I have a library which has some image processing algorithms including a Region of Interest (crop) algorithm. 我有一个包含一些图像处理算法的库,其中包括感兴趣区域(crop)算法。 When compiling with GCC, the auto vectorizer speeds up a lot of the code but worsens the performance of the Crop algorithm. 使用GCC进行编译时,自动矢量化器可加快许多代码的速度,但会恶化Crop算法的性能。 Is there a way of flagging a certain loop to be ignored by the vectorizer or is there a better way of structuring the code for better performance? 有没有一种方法可以标记某个循环,以使矢量化程序将其忽略,或者有没有更好的方法来构造代码以提高性能?

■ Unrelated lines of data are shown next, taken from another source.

-- ==== Sys2Proof/Machine/Mnemonic.lean ====
section
/-! DEFINITION. The names of the instructions as a plain enumeration, with the rows of each. The decoder's table and `step`
work with a name and fields; `Mnemonic.make` puts the two together as an `Instr`. (Lean can run no code that builds a value
of a type with as many constructors with fields as `Instr` has; on a plain enumeration it can.) -/

namespace Sys2Proof.Machine

/-- The mnemonics of spec/opcode_table.json, in its order. -/
inductive Mnemonic where
  | cpuid | addpd | vaddpd | addps | vaddps | addsd | vaddsd | addss | vaddss | valignd | valignq | vblendmpd
  | vblendmps | vpblendmb | vpblendmw | vpblendmd | vpblendmq | andpd | vandpd | andps | vandps | andnpd | vandnpd
  | andnps | vandnps | vbroadcastss | vbroadcastsd | vbroadcastf128 | vbroadcastf32x2 | vbroadcastf32x4
  | vbroadcastf64x2 | vbroadcastf32x8 | vbroadcastf64x4 | vpbroadcastb | vpbroadcastw | vpbroadcastd | vpbroadcastq
  | vbroadcasti32x2 | vbroadcasti128 | vbroadcasti32x4 | vbroadcasti64x2 | vbroadcasti32x8 | vbroadcasti64x4 | cmppd
  | vcmppd | cmpps | vcmpps | cmpsd | vcmpsd | cmpss | vcmpss | comisd | vcomisd | comiss | vcomiss | divpd | vdivpd
  | divps | vdivps | divsd | vdivsd | divss | vdivss | vcompresspd | vcompressps | cvtdq2pd | vcvtdq2pd | cvtdq2ps
  | vcvtdq2ps | cvtpd2dq | vcvtpd2dq | cvtpd2ps | vcvtpd2ps | vcvtpd2qq | vcvtpd2udq | vcvtpd2uqq | vcvtph2ps
  | vcvtps2ph | cvtps2dq | vcvtps2dq | vcvtps2udq | vcvtps2qq | vcvtps2uqq | cvtps2pd | vcvtps2pd | vcvtqq2pd
  | vcvtqq2ps | cvtsd2si | vcvtsd2si | vcvtsd2usi | cvtsd2ss | vcvtsd2ss | cvtsi2sd | vcvtsi2sd | cvtsi2ss | vcvtsi2ss
  | cvtss2sd | vcvtss2sd | cvtss2si | vcvtss2si | vcvtss2usi | cvttpd2dq | vcvttpd2dq | vcvttpd2qq | vcvttpd2udq
  | vcvttpd2uqq | cvttps2dq | vcvttps2dq | vcvttps2udq | vcvttps2qq | vcvttps2uqq | cvttsd2si | vcvttsd2si
  | vcvttsd2usi | cvttss2si | vcvttss2si | vcvttss2usi | vcvtudq2pd | vcvtudq2ps | vcvtuqq2pd | vcvtuqq2ps
  | vcvtusi2sd | vcvtusi2ss | vdbpsadbw | vexpandpd | vexpandps | vextractf128 | vextractf32x4 | vextractf32x4z
  | vextractf64x2 | vextractf32x8 | vextractf64x4z | vextracti128 | vextracti32x4 | vextracti32x4z | vextracti64x2
  | vextracti32x8 | vextracti64x4z | extractps | vextractps | vfixupimmpd | vfixupimmps | vfixupimmsd | vfixupimmss
  | vfmadd132pd | vfmadd213pd | vfmadd231pd | vfmadd132ps | vfmadd213ps | vfmadd231ps | vfmadd132sd | vfmadd213sd
  | vfmadd231sd | vfmadd132ss | vfmadd213ss | vfmadd231ss | vfmaddsub132pd | vfmaddsub213pd | vfmaddsub231pd
  | vfmaddsub132ps | vfmaddsub213ps | vfmaddsub231ps | vfmsubadd132pd | vfmsubadd213pd | vfmsubadd231pd
  | vfmsubadd132ps | vfmsubadd213ps | vfmsubadd231ps | vfmsub132pd | vfmsub213pd | vfmsub231pd | vfmsub132ps
  | vfmsub213ps | vfmsub231ps | vfmsub132sd | vfmsub213sd | vfmsub231sd | vfmsub132ss | vfmsub213ss | vfmsub231ss
  | vfnmadd132pd | vfnmadd213pd | vfnmadd231pd | vfnmadd132ps | vfnmadd213ps | vfnmadd231ps | vfnmadd132sd
  | vfnmadd213sd | vfnmadd231sd | vfnmadd132ss | vfnmadd213ss | vfnmadd231ss | vfnmsub132pd | vfnmsub213pd
  | vfnmsub231pd | vfnmsub132ps | vfnmsub213ps | vfnmsub231ps | vfnmsub132sd | vfnmsub213sd | vfnmsub231sd
  | vfnmsub132ss | vfnmsub213ss | vfnmsub231ss | vfpclasspd | vfpclassps | vfpclasssd | vfpclassss | vpgatherdd
  | vpgatherdq | vpgatherqd | vpgatherqq | vgatherdps | vgatherdpd | vgatherqps | vgatherqpd | vgetexppd | vgetexpps
  | vgetexpsd | vgetexpss | vgetmantpd | vgetmantps | vgetmantsd | vgetmantss | vinsertf128 | vinsertf32x4
  | vinsertf64x2 | vinsertf32x8 | vinsertf64x4 | vinserti128 | vinserti32x4 | vinserti64x2 | vinserti32x8
  | vinserti64x4 | insertps | vinsertps | maxpd | vmaxpd | maxps | vmaxps | maxsd | vmaxsd | maxss | vmaxss | minpd
  | vminpd | minps | vminps | minsd | vminsd | minss | vminss | movapd | vmovapd | movaps | vmovaps | movd | vmovd
  | movq | vmovq | movddup | vmovddup | movdqa | vmovdqa | vmovdqa32 | vmovdqa64 | movdqu | vmovdqu | vmovdqu8
  | vmovdqu16 | vmovdqu32 | vmovdqu64 | movhlps | vmovhlps | movhpd | vmovhpd | movhps | vmovhps | movlhps | vmovlhps
  | movlpd | vmovlpd | movlps | vmovlps | movntdqa | vmovntdqa | movntdq | vmovntdq | movntpd | vmovntpd | movntps
  | vmovntps | movsd | vmovsd | movshdup | vmovshdup | movsldup | vmovsldup | movss | vmovss | movupd | vmovupd
  | movups | vmovups | psadbw | vpsadbw | mulpd | vmulpd | mulps | vmulps | mulsd | vmulsd | mulss | vmulss | orpd
  | vorpd | orps | vorps | pabsb | vpabsb | pabsw | vpabsw | pabsd | vpabsd | vpabsq | packsswb | vpacksswb | packssdw
  | vpackssdw | packusdw | vpackusdw | packuswb | vpackuswb | paddb | vpaddb | paddw | vpaddw | paddd | vpaddd | paddq
  | vpaddq | paddsb | vpaddsb | paddsw | vpaddsw | paddusb | vpaddusb | paddusw | vpaddusw | palignr | vpalignr | pand
  | vpand | vpandd | vpandq | pandn | vpandn | vpandnd | vpandnq | pavgb | vpavgb | pavgw | vpavgw | vpbroadcastmb2q
  | vpbroadcastmw2d | pcmpeqb | vpcmpeqb | pcmpeqw | vpcmpeqw | pcmpeqd | vpcmpeqd | pcmpeqq | vpcmpeqq | pcmpgtb
  | vpcmpgtb | pcmpgtw | vpcmpgtw | pcmpgtd | vpcmpgtd | pcmpgtq | vpcmpgtq | vpcmpb | vpcmpub | vpcmpd | vpcmpud
  | vpcmpq | vpcmpuq | vpcmpw | vpcmpuw | vpcompressd | vpcompressq | vpconflictd | vpconflictq | vpermb | vpermd
  | vpermw | vpermi2b | vpermi2w | vpermi2d | vpermi2q | vpermi2ps | vpermi2pd | vpermt2b | vpermt2w | vpermt2d
  | vpermt2q | vpermt2ps | vpermt2pd | vpermilpd | vpermilps | vpermpd | vpermps | vpermq | vpexpandd | vpexpandq
  | pextrb | vpextrb | pextrw | vpextrw | pextrd | vpextrd | pextrq | vpextrq | vplzcntd | vplzcntq | pmaddubsw
  | vpmaddubsw | pmaddwd | vpmaddwd | pinsrb | vpinsrb | pinsrw | vpinsrw | pinsrd | vpinsrd | pinsrq | vpinsrq
  | vpmadd52luq | vpmadd52huq | pmaxsb | vpmaxsb | pmaxsw | vpmaxsw | pmaxsd | vpmaxsd | vpmaxsq | pmaxub | vpmaxub
  | pmaxuw | vpmaxuw | pmaxud | vpmaxud | vpmaxuq | pminsb | vpminsb | pminsw | vpminsw | pminsd | vpminsd | vpminsq
  | pminub | vpminub | pminuw | vpminuw | pminud | vpminud | vpminuq | vpmovm2b | vpmovm2w | vpmovm2d | vpmovm2q
  | vpmovb2m | vpmovw2m | vpmovd2m | vpmovq2m | vpmovqb | vpmovsqb | vpmovusqb | vpmovqw | vpmovsqw | vpmovusqw
  | vpmovqd | vpmovsqd | vpmovusqd | vpmovdb | vpmovsdb | vpmovusdb | vpmovdw | vpmovsdw | vpmovusdw | vpmovwb
  | vpmovswb | vpmovuswb | pmovsxbw | vpmovsxbw | pmovsxbd | vpmovsxbd | pmovsxbq | vpmovsxbq | pmovsxwd | vpmovsxwd
  | pmovsxwq | vpmovsxwq | pmovsxdq | vpmovsxdq | pmovzxbw | vpmovzxbw | pmovzxbd | vpmovzxbd | pmovzxbq | vpmovzxbq
  | pmovzxwd | vpmovzxwd | pmovzxwq | vpmovzxwq | pmovzxdq | vpmovzxdq | pmuldq | vpmuldq | pmulhrsw | vpmulhrsw
  | pmulhuw | vpmulhuw | pmulhw | vpmulhw | pmulld | vpmulld | vpmullq | pmullw | vpmullw | vpmultishiftqb | pmuludq
  | vpmuludq | por | vpor | vpord | vporq | vprold | vprolvd | vprolq | vprolvq | vprord | vprorvd | vprorq | vprorvq
  | vpscatterdd | vpscatterdq | vpscatterqd | vpscatterqq | pshufb | vpshufb | pshufhw | vpshufhw | pshuflw | vpshuflw
  | pshufd | vpshufd | pslldq | vpslldq | psllw | vpsllw | pslld | vpslld | psllq | vpsllq | psraw | vpsraw | psrad
  | vpsrad | vpsraq | psrldq | vpsrldq | psrlw | vpsrlw | psrld | vpsrld | psrlq | vpsrlq | vpsllvw | vpsllvd
  | vpsllvq | vpsrlvw | vpsrlvd | vpsrlvq | psubb | vpsubb | psubw | vpsubw | psubd | vpsubd | psubq | vpsubq | psubsb
  | vpsubsb | psubsw | vpsubsw | psubusb | vpsubusb | psubusw | vpsubusw | vptestnmb | vptestnmw | vptestnmd
  | vptestnmq | punpckhbw | vpunpckhbw | punpckhwd | vpunpckhwd | punpckhdq | vpunpckhdq | punpckhqdq | vpunpckhqdq
  | punpcklbw | vpunpcklbw | punpcklwd | vpunpcklwd | punpckldq | vpunpckldq | punpcklqdq | vpunpcklqdq | vshuff32x4
  | vshuff64x2 | vshufi32x4 | vshufi64x2 | shufpd | vshufpd | shufps | vshufps | sqrtpd | vsqrtpd | sqrtps | vsqrtps
  | sqrtsd | vsqrtsd | sqrtss | vsqrtss | vpternlogd | vpternlogq | vptestmb | vptestmw | vptestmd | vptestmq
  | vpsravw | vpsravd | vpsravq | pxor | vpxor | vpxord | vpxorq | vrangepd | vrangeps | vrangesd | vrangess
  | vrcp14pd | vrcp14sd | vrcp14ps | vrcp14ss | vreducepd | vreducesd | vreduceps | vreducess | vrndscalepd
  | vrndscalesd | vrndscaleps | vrndscaless | vrsqrt14pd | vrsqrt14sd | vrsqrt14ps | vrsqrt14ss | vscalefpd
  | vscalefsd | vscalefps | vscalefss | vscatterdps | vscatterdpd | vscatterqps | vscatterqpd | subpd | vsubpd | subps
  | vsubps | subsd | vsubsd | subss | vsubss | ucomisd | vucomisd | ucomiss | vucomiss | unpckhpd | vunpckhpd
  | unpckhps | vunpckhps | unpcklpd | vunpcklpd | unpcklps | vunpcklps | xorpd | vxorpd | xorps | vxorps | kaddw
  | kaddb | kaddq | kaddd | kandw | kandb | kandq | kandd | kandnw | kandnb | kandnq | kandnd | korw | korb | korq
  | kord | kxnorw | kxnorb | kxnorq | kxnord | kxorw | kxorb | kxorq | kxord | knotw | knotb | knotq | knotd | kmovw
  | kmovb | kmovq | kmovd | kunpckbw | kunpckwd | kunpckdq | kortestw | kortestb | kortestq | kortestd | ktestw
  | ktestb | ktestq | ktestd | kshiftlw | kshiftlb | kshiftlq | kshiftld | kshiftrw | kshiftrb | kshiftrq | kshiftrd
  | vexp2pd | vexp2ps | vrcp28pd | vrcp28sd | vrcp28ps | vrcp28ss | vrsqrt28pd | vrsqrt28sd | vrsqrt28ps | vrsqrt28ss
  | vgatherpf0dps | vgatherpf0qps | vgatherpf0dpd | vgatherpf0qpd | vgatherpf1dps | vgatherpf1qps | vgatherpf1dpd
  | vgatherpf1qpd | vscatterpf0dps | vscatterpf0qps | vscatterpf0dpd | vscatterpf0qpd | vscatterpf1dps
  | vscatterpf1qps | vscatterpf1dpd | vscatterpf1qpd | sha1rnds4 | sha1nexte | sha1msg1 | sha1msg2 | sha256rnds2
  | sha256msg1 | sha256msg2 | prefetchwt1 | clwb | pcommit
deriving DecidableEq, Repr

for (RowIndex=0;RowIndex<Destination.GetRows();++RowIndex)
{
    rowOffsetS = ((OriginY + RowIndex) * SizeX) + OriginX;
    rowOffsetD = (RowIndex * Destination.GetColumns());
    for (ColumnIndex=0;ColumnIndex<Destination.GetColumns();++ColumnIndex)
    {
        BufferSPtr=BufferS + rowOffsetS + ColumnIndex;
        BufferDPtr=BufferD + rowOffsetD + ColumnIndex;
        *BufferDPtr=*BufferSPtr;
    }
}

Where SizeX is the width of the source OriginX is the left of the region of interest OriginY is the top of the region of interest SizeX是源的宽度OriginX是关注区域的左侧OriginY是感兴趣的区域的顶部

I haven't found anything about changing the optimization flags for a loop, however according to the documentation you can use the attribute optimize (look here and here ) on a function to override the optimization settings for that function somewhat like this: 我还没有发现任何关于更改循环的优化标志的信息,但是根据文档,您可以在函数上使用属性optimize在此处在此处查看 )来覆盖该函数的优化设置,如下所示:

void foo() __attribute__((optimize("O2", "inline-functions")))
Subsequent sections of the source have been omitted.